[Saved data entries]
—————

@[simp] theorem State.winWrite_mem (s : State) (a : Nat) (bs : List Byte) : (s.winWrite a bs).mem = s.mem := rfl
@[simp] theorem State.winWrite_memPoison (s : State) (a : Nat) (bs : List Byte) : (s.winWrite a bs).memPoison = s.memPoison := rfl
@[simp] theorem State.winWrite_slog (s : State) (a : Nat) (bs : List Byte) : (s.winWrite a bs).slog = s.slog := rfl
@[simp] theorem State.winWrite_mgmt (s : State) (a : Nat) (bs : List Byte) : (s.winWrite a bs).mgmt = s.mgmt := rfl
@[simp] theorem State.winWrite_modnum (s : State) (a : Nat) (bs : List Byte) : (s.winWrite a bs).modnum = s.modnum := rfl
@[simp] theorem State.winWrite_routes (s : State) (a : Nat) (bs : List Byte) : (s.winWrite a bs).routes = s.routes := rfl
@[simp] theorem State.winWrite_hcnt (s : State) (a : Nat) (bs : List Byte) : (s.winWrite a bs).hcnt = s.hcnt := rfl
@[simp] theorem State.winWrite_logNext (s : State) (a : Nat) (bs : List Byte) : (s.winWrite a bs).logNext = s.logNext := rfl
@[simp] theorem State.winWrite_images (s : State) (a : Nat) (bs : List Byte) : (s.winWrite a bs).images = s.images := rfl
@[simp] theorem State.winWrite_inbox (s : State) (a : Nat) (bs : List Byte) : (s.winWrite a bs).inbox = s.inbox := rfl
@[simp] theorem State.winWrite_outbox (s : State) (a : Nat) (bs : List Byte) : (s.winWrite a bs).outbox = s.outbox := rfl
@[simp] theorem State.winWrite_nonce (s : State) (a : Nat) (bs : List Byte) : (s.winWrite a bs).nonce = s.nonce := rfl
@[simp] theorem State.winWrite_report (s : State) (a : Nat) (bs : List Byte) : (s.winWrite a bs).report = s.report := rfl
@[simp] theorem State.winWrite_frozen (s : State) (a : Nat) (bs : List Byte) : (s.winWrite a bs).frozen = s.frozen := rfl
@[simp] theorem State.winWrite_m_cycle (s : State) (a : Nat) (bs : List Byte) : (s.winWrite a bs).m.cycle = s.m.cycle := rfl
@[simp] theorem State.winWrite_m_phase (s : State) (a : Nat) (bs : List Byte) : (s.winWrite a bs).m.phase = s.m.phase := rfl
@[simp] theorem State.winWrite_m_agenda (s : State) (a : Nat) (bs : List Byte) : (s.winWrite a bs).m.agenda = s.m.agenda := rfl
@[simp] theorem State.winWrite_m_resumes (s : State) (a : Nat) (bs : List Byte) : (s.winWrite a bs).m.resumes = s.m.resumes := rfl
@[simp] theorem State.winWrite_m_ev (s : State) (a : Nat) (bs : List Byte) : (s.winWrite a bs).m.ev = s.m.ev := rfl
@[simp] theorem State.winWrite_m_packet (s : State) (a : Nat) (bs : List Byte) : (s.winWrite a bs).m.packet = s.m.packet := rfl
@[simp] theorem State.winWrite_m_packetPc (s : State) (a : Nat) (bs : List Byte) : (s.winWrite a bs).m.packetPc = s.m.packetPc := rfl
@[simp] theorem State.winWrite_m_packetDenied (s : State) (a : Nat) (bs : List Byte) : (s.winWrite a bs).m.packetDenied = s.m.packetDenied := rfl
@[simp] theorem State.winWrite_m_flight (s : State) (a : Nat) (bs : List Byte) : (s.winWrite a bs).m.flight = s.m.flight := rfl
@[simp] theorem State.winWrite_m_remote (s : State) (a : Nat) (bs : List Byte) : (s.winWrite a bs).m.remote = s.m.remote := rfl
@[simp] theorem State.winWrite_m_hostTags (s : State) (a : Nat) (bs : List Byte) : (s.winWrite a bs).m.hostTags = s.m.hostTags := rfl
@[simp] theorem State.winWrite_m_hostQueue (s : State) (a : Nat) (bs : List Byte) : (s.winWrite a bs).m.hostQueue = s.m.hostQueue := rfl
@[simp] theorem State.winWrite_m_evictions (s : State) (a : Nat) (bs : List Byte) : (s.winWrite a bs).m.evictions = s.m.evictions := rfl
@[simp] theorem State.winWrite_m_records (s : State) (a : Nat) (bs : List Byte) : (s.winWrite a bs).m.records = s.m.records := rfl
@[simp] theorem State.winWrite_m_traces (s : State) (a : Nat) (bs : List Byte) : (s.winWrite a bs).m.traces = s.m.traces := rfl
@[simp] theorem State.winWrite_m_before (s : State) (a : Nat) (bs : List Byte) : (s.winWrite a bs).m.before = s.m.before := rfl
@[simp] theorem State.winWrite_m_nextId (s : State) (a : Nat) (bs : List Byte) : (s.winWrite a bs).m.nextId = s.m.nextId := rfl
@[simp] theorem State.winWrite_m_free (s : State) (a : Nat) (bs : List Byte) : (s.winWrite a bs).m.free = s.m.free := rfl
@[simp] theorem State.winWrite_m_threads (s : State) (a : Nat) (bs : List Byte) : (s.winWrite a bs).m.threads = s.m.threads := rfl
@[simp] theorem State.winWrite_m_gangs (s : State) (a : Nat) (bs : List Byte) : (s.winWrite a bs).m.gangs = s.m.gangs := rfl
@[simp] theorem State.winWrite_m_teams (s : State) (a : Nat) (bs : List Byte) : (s.winWrite a bs).m.teams = s.m.teams := rfl
@[simp] theorem State.winWrite_m_kernels (s : State) (a : Nat) (bs : List Byte) : (s.winWrite a bs).m.kernels = s.m.kernels := rfl
@[simp] theorem State.winWrite_m_nextKid (s : State) (a : Nat) (bs : List Byte) : (s.winWrite a bs).m.nextKid = s.m.nextKid := rfl
@[simp] theorem State.winWrite_m_early (s : State) (a : Nat) (bs : List Byte) : (s.winWrite a bs).m.early = s.m.early := rfl
@[simp] theorem State.winWrite_m_hubs (s : State) (a : Nat) (bs : List Byte) : (s.winWrite a bs).m.hubs = s.m.hubs := rfl
@[simp] theorem State.winWrite_m_quarters (s : State) (a : Nat) (bs : List Byte) : (s.winWrite a bs).m.quarters = s.m.quarters := rfl
@[simp] theorem State.winWrite_m_l2 (s : State) (a : Nat) (bs : List Byte) : (s.winWrite a bs).m.l2 = s.m.l2 := rfl
@[simp] theorem State.winWrite_m_l2held (s : State) (a : Nat) (bs : List Byte) : (s.winWrite a bs).m.l2held = s.m.l2held := rfl
@[simp] theorem State.winWrite_m_fillCtr (s : State) (a : Nat) (bs : List Byte) : (s.winWrite a bs).m.fillCtr = s.m.fillCtr := rfl
@[simp] theorem State.winWrite_m_contexts (s : State) (a : Nat) (bs : List Byte) : (s.winWrite a bs).m.contexts = s.m.contexts := rfl
@[simp] theorem State.winWrite_m_queues (s : State) (a : Nat) (bs : List Byte) : (s.winWrite a bs).m.queues = s.m.queues := rfl
@[simp] theorem State.winWrite_m_qtbase (s : State) (a : Nat) (bs : List Byte) : (s.winWrite a bs).m.qtbase = s.m.qtbase := rfl
@[simp] theorem State.winWrite_m_page (s : State) (a : Nat) (bs : List Byte) : (s.winWrite a bs).m.page = s.m.page := rfl
@[simp] theorem State.winWrite_m_links (s : State) (a : Nat) (bs : List Byte) : (s.winWrite a bs).m.links = s.m.links := rfl
@[simp] theorem State.winWrite_m_eth (s : State) (a : Nat) (bs : List Byte) : (s.winWrite a bs).m.eth = s.m.eth := rfl
@[simp] theorem State.winWrite_m_domofs (s : State) (a : Nat) (bs : List Byte) : (s.winWrite a bs).m.domofs = s.m.domofs := rfl
@[simp] theorem State.winWrite_m_domdly (s : State) (a : Nat) (bs : List Byte) : (s.winWrite a bs).m.domdly = s.m.domdly := rfl
@[simp] theorem State.winWrite_m_refmod (s : State) (a : Nat) (bs : List Byte) : (s.winWrite a bs).m.refmod = s.m.refmod := rfl
@[simp] theorem State.winWrite_m_alignSent (s : State) (a : Nat) (bs : List Byte) : (s.winWrite a bs).m.alignSent = s.m.alignSent := rfl
@[simp] theorem State.winWrite_m_debugRegs (s : State) (a : Nat) (bs : List Byte) : (s.winWrite a bs).m.debugRegs = s.m.debugRegs := rfl
@[simp] theorem State.winWrite_m_pwrbud (s : State) (a : Nat) (bs : List Byte) : (s.winWrite a bs).m.pwrbud = s.m.pwrbud := rfl
@[simp] theorem State.winWrite_m_grant (s : State) (a : Nat) (bs : List Byte) : (s.winWrite a bs).m.grant = s.m.grant := rfl
@[simp] theorem State.winWrite_m_tcap (s : State) (a : Nat) (bs : List Byte) : (s.winWrite a bs).m.tcap = s.m.tcap := rfl
@[simp] theorem State.winWrite_m_eprev (s : State) (a : Nat) (bs : List Byte) : (s.winWrite a bs).m.eprev = s.m.eprev := rfl
@[simp] theorem State.winWrite_m_seq (s : State) (a : Nat) (bs : List Byte) : (s.winWrite a bs).m.seq = s.m.seq := rfl
@[simp] theorem State.winWrite_m_bar0 (s : State) (a : Nat) (bs : List Byte) : (s.winWrite a bs).m.bar0 = s.m.bar0 := rfl
@[simp] theorem State.winWrite_m_bar2 (s : State) (a : Nat) (bs : List Byte) : (s.winWrite a bs).m.bar2 = s.m.bar2 := rfl
@[simp] theorem State.winWrite_m_bar4 (s : State) (a : Nat) (bs : List Byte) : (s.winWrite a bs).m.bar4 = s.m.bar4 := rfl
@[simp] theorem State.winWrite_m_ctxbase (s : State) (a : Nat) (bs : List Byte) : (s.winWrite a bs).m.ctxbase = s.m.ctxbase := rfl
@[simp] theorem State.winWrite_m_layout (s : State) (a : Nat) (bs : List Byte) : (s.winWrite a bs).m.layout = s.m.layout := rfl
@[simp] theorem State.winWrite_m_nextLayout (s : State) (a : Nat) (bs : List Byte) : (s.winWrite a bs).m.nextLayout = s.m.nextLayout := rfl
@[simp] theorem State.winWrite_m_bringUp (s : State) (a : Nat) (bs : List Byte) : (s.winWrite a bs).m.bringUp = s.m.bringUp := rfl
@[simp] theorem State.winWrite_m_failing (s : State) (a : Nat) (bs : List Byte) : (s.winWrite a bs).m.failing = s.m.failing := rfl

@[simp] theorem State.winClear_mem (s : State) (a n : Nat) : (s.winClear a n).mem = s.mem := rfl
@[simp] theorem State.winClear_memPoison (s : State) (a n : Nat) : (s.winClear a n).memPoison = s.memPoison := rfl
@[simp] theorem State.winClear_slog (s : State) (a n : Nat) : (s.winClear a n).slog = s.slog := rfl
@[simp] theorem State.winClear_mgmt (s : State) (a n : Nat) : (s.winClear a n).mgmt = s.mgmt := rfl
@[simp] theorem State.winClear_modnum (s : State) (a n : Nat) : (s.winClear a n).modnum = s.modnum := rfl
@[simp] theorem State.winClear_routes (s : State) (a n : Nat) : (s.winClear a n).routes = s.routes := rfl
@[simp] theorem State.winClear_hcnt (s : State) (a n : Nat) : (s.winClear a n).hcnt = s.hcnt := rfl
@[simp] theorem State.winClear_logNext (s : State) (a n : Nat) : (s.winClear a n).logNext = s.logNext := rfl
@[simp] theorem State.winClear_images (s : State) (a n : Nat) : (s.winClear a n).images = s.images := rfl
@[simp] theorem State.winClear_inbox (s : State) (a n : Nat) : (s.winClear a n).inbox = s.inbox := rfl
@[simp] theorem State.winClear_outbox (s : State) (a n : Nat) : (s.winClear a n).outbox = s.outbox := rfl
@[simp] theorem State.winClear_nonce (s : State) (a n : Nat) : (s.winClear a n).nonce = s.nonce := rfl
@[simp] theorem State.winClear_report (s : State) (a n : Nat) : (s.winClear a n).report = s.report := rfl
@[simp] theorem State.winClear_frozen (s : State) (a n : Nat) : (s.winClear a n).frozen = s.frozen := rfl
@[simp] theorem State.winClear_m_cycle (s : State) (a n : Nat) : (s.winClear a n).m.cycle = s.m.cycle := rfl
@[simp] theorem State.winClear_m_phase (s : State) (a n : Nat) : (s.winClear a n).m.phase = s.m.phase := rfl
@[simp] theorem State.winClear_m_agenda (s : State) (a n : Nat) : (s.winClear a n).m.agenda = s.m.agenda := rfl
@[simp] theorem State.winClear_m_resumes (s : State) (a n : Nat) : (s.winClear a n).m.resumes = s.m.resumes := rfl
@[simp] theorem State.winClear_m_ev (s : State) (a n : Nat) : (s.winClear a n).m.ev = s.m.ev := rfl
@[simp] theorem State.winClear_m_packet (s : State) (a n : Nat) : (s.winClear a n).m.packet = s.m.packet := rfl
@[simp] theorem State.winClear_m_packetPc (s : State) (a n : Nat) : (s.winClear a n).m.packetPc = s.m.packetPc := rfl
@[simp] theorem State.winClear_m_packetDenied (s : State) (a n : Nat) : (s.winClear a n).m.packetDenied = s.m.packetDenied := rfl
@[simp] theorem State.winClear_m_flight (s : State) (a n : Nat) : (s.winClear a n).m.flight = s.m.flight := rfl
@[simp] theorem State.winClear_m_remote (s : State) (a n : Nat) : (s.winClear a n).m.remote = s.m.remote := rfl
@[simp] theorem State.winClear_m_hostTags (s : State) (a n : Nat) : (s.winClear a n).m.hostTags = s.m.hostTags := rfl
@[simp] theorem State.winClear_m_hostQueue (s : State) (a n : Nat) : (s.winClear a n).m.hostQueue = s.m.hostQueue := rfl
@[simp] theorem State.winClear_m_evictions (s : State) (a n : Nat) : (s.winClear a n).m.evictions = s.m.evictions := rfl
@[simp] theorem State.winClear_m_records (s : State) (a n : Nat) : (s.winClear a n).m.records = s.m.records := rfl
@[simp] theorem State.winClear_m_traces (s : State) (a n : Nat) : (s.winClear a n).m.traces = s.m.traces := rfl
@[simp] theorem State.winClear_m_before (s : State) (a n : Nat) : (s.winClear a n).m.before = s.m.before := rfl
@[simp] theorem State.winClear_m_nextId (s : State) (a n : Nat) : (s.winClear a n).m.nextId = s.m.nextId := rfl
@[simp] theorem State.winClear_m_free (s : State) (a n : Nat) : (s.winClear a n).m.free = s.m.free := rfl
@[simp] theorem State.winClear_m_threads (s : State) (a n : Nat) : (s.winClear a n).m.threads = s.m.threads := rfl
@[simp] theorem State.winClear_m_gangs (s : State) (a n : Nat) : (s.winClear a n).m.gangs = s.m.gangs := rfl
@[simp] theorem State.winClear_m_teams (s : State) (a n : Nat) : (s.winClear a n).m.teams = s.m.teams := rfl
@[simp] theorem State.winClear_m_kernels (s : State) (a n : Nat) : (s.winClear a n).m.kernels = s.m.kernels := rfl
@[simp] theorem State.winClear_m_nextKid (s : State) (a n : Nat) : (s.winClear a n).m.nextKid = s.m.nextKid := rfl
@[simp] theorem State.winClear_m_early (s : State) (a n : Nat) : (s.winClear a n).m.early = s.m.early := rfl
@[simp] theorem State.winClear_m_hubs (s : State) (a n : Nat) : (s.winClear a n).m.hubs = s.m.hubs := rfl
@[simp] theorem State.winClear_m_quarters (s : State) (a n : Nat) : (s.winClear a n).m.quarters = s.m.quarters := rfl
@[simp] theorem State.winClear_m_l2 (s : State) (a n : Nat) : (s.winClear a n).m.l2 = s.m.l2 := rfl
@[simp] theorem State.winClear_m_l2held (s : State) (a n : Nat) : (s.winClear a n).m.l2held = s.m.l2held := rfl
@[simp] theorem State.winClear_m_fillCtr (s : State) (a n : Nat) : (s.winClear a n).m.fillCtr = s.m.fillCtr := rfl
@[simp] theorem State.winClear_m_contexts (s : State) (a n : Nat) : (s.winClear a n).m.contexts = s.m.contexts := rfl
@[simp] theorem State.winClear_m_queues (s : State) (a n : Nat) : (s.winClear a n).m.queues = s.m.queues := rfl
@[simp] theorem State.winClear_m_qtbase (s : State) (a n : Nat) : (s.winClear a n).m.qtbase = s.m.qtbase := rfl
@[simp] theorem State.winClear_m_page (s : State) (a n : Nat) : (s.winClear a n).m.page = s.m.page := rfl
@[simp] theorem State.winClear_m_links (s : State) (a n : Nat) : (s.winClear a n).m.links = s.m.links := rfl
@[simp] theorem State.winClear_m_eth (s : State) (a n : Nat) : (s.winClear a n).m.eth = s.m.eth := rfl
@[simp] theorem State.winClear_m_domofs (s : State) (a n : Nat) : (s.winClear a n).m.domofs = s.m.domofs := rfl
@[simp] theorem State.winClear_m_domdly (s : State) (a n : Nat) : (s.winClear a n).m.domdly = s.m.domdly := rfl
@[simp] theorem State.winClear_m_refmod (s : State) (a n : Nat) : (s.winClear a n).m.refmod = s.m.refmod := rfl
@[simp] theorem State.winClear_m_alignSent (s : State) (a n : Nat) : (s.winClear a n).m.alignSent = s.m.alignSent := rfl
@[simp] theorem State.winClear_m_debugRegs (s : State) (a n : Nat) : (s.winClear a n).m.debugRegs = s.m.debugRegs := rfl
@[simp] theorem State.winClear_m_pwrbud (s : State) (a n : Nat) : (s.winClear a n).m.pwrbud = s.m.pwrbud := rfl
@[simp] theorem State.winClear_m_grant (s : State) (a n : Nat) : (s.winClear a n).m.grant = s.m.grant := rfl
@[simp] theorem State.winClear_m_tcap (s : State) (a n : Nat) : (s.winClear a n).m.tcap = s.m.tcap := rfl
@[simp] theorem State.winClear_m_eprev (s : State) (a n : Nat) : (s.winClear a n).m.eprev = s.m.eprev := rfl
@[simp] theorem State.winClear_m_seq (s : State) (a n : Nat) : (s.winClear a n).m.seq = s.m.seq := rfl
@[simp] theorem State.winClear_m_bar0 (s : State) (a n : Nat) : (s.winClear a n).m.bar0 = s.m.bar0 := rfl
@[simp] theorem State.winClear_m_bar2 (s : State) (a n : Nat) : (s.winClear a n).m.bar2 = s.m.bar2 := rfl
@[simp] theorem State.winClear_m_bar4 (s : State) (a n : Nat) : (s.winClear a n).m.bar4 = s.m.bar4 := rfl
@[simp] theorem State.winClear_m_ctxbase (s : State) (a n : Nat) : (s.winClear a n).m.ctxbase = s.m.ctxbase := rfl
@[simp] theorem State.winClear_m_layout (s : State) (a n : Nat) : (s.winClear a n).m.layout = s.m.layout := rfl
@[simp] theorem State.winClear_m_nextLayout (s : State) (a n : Nat) : (s.winClear a n).m.nextLayout = s.m.nextLayout := rfl
@[simp] theorem State.winClear_m_bringUp (s : State) (a n : Nat) : (s.winClear a n).m.bringUp = s.m.bringUp := rfl
@[simp] theorem State.winClear_m_failing (s : State) (a n : Nat) : (s.winClear a n).m.failing = s.m.failing := rfl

—————

What to do: Find the word "before" in the records. Copy every line it appears in.

Solution to this problem:
@[simp] theorem State.winWrite_m_before (s : State) (a : Nat) (bs : List Byte) : (s.winWrite a bs).m.before = s.m.before := rfl
@[simp] theorem State.winClear_m_before (s : State) (a n : Nat) : (s.winClear a n).m.before = s.m.before := rfl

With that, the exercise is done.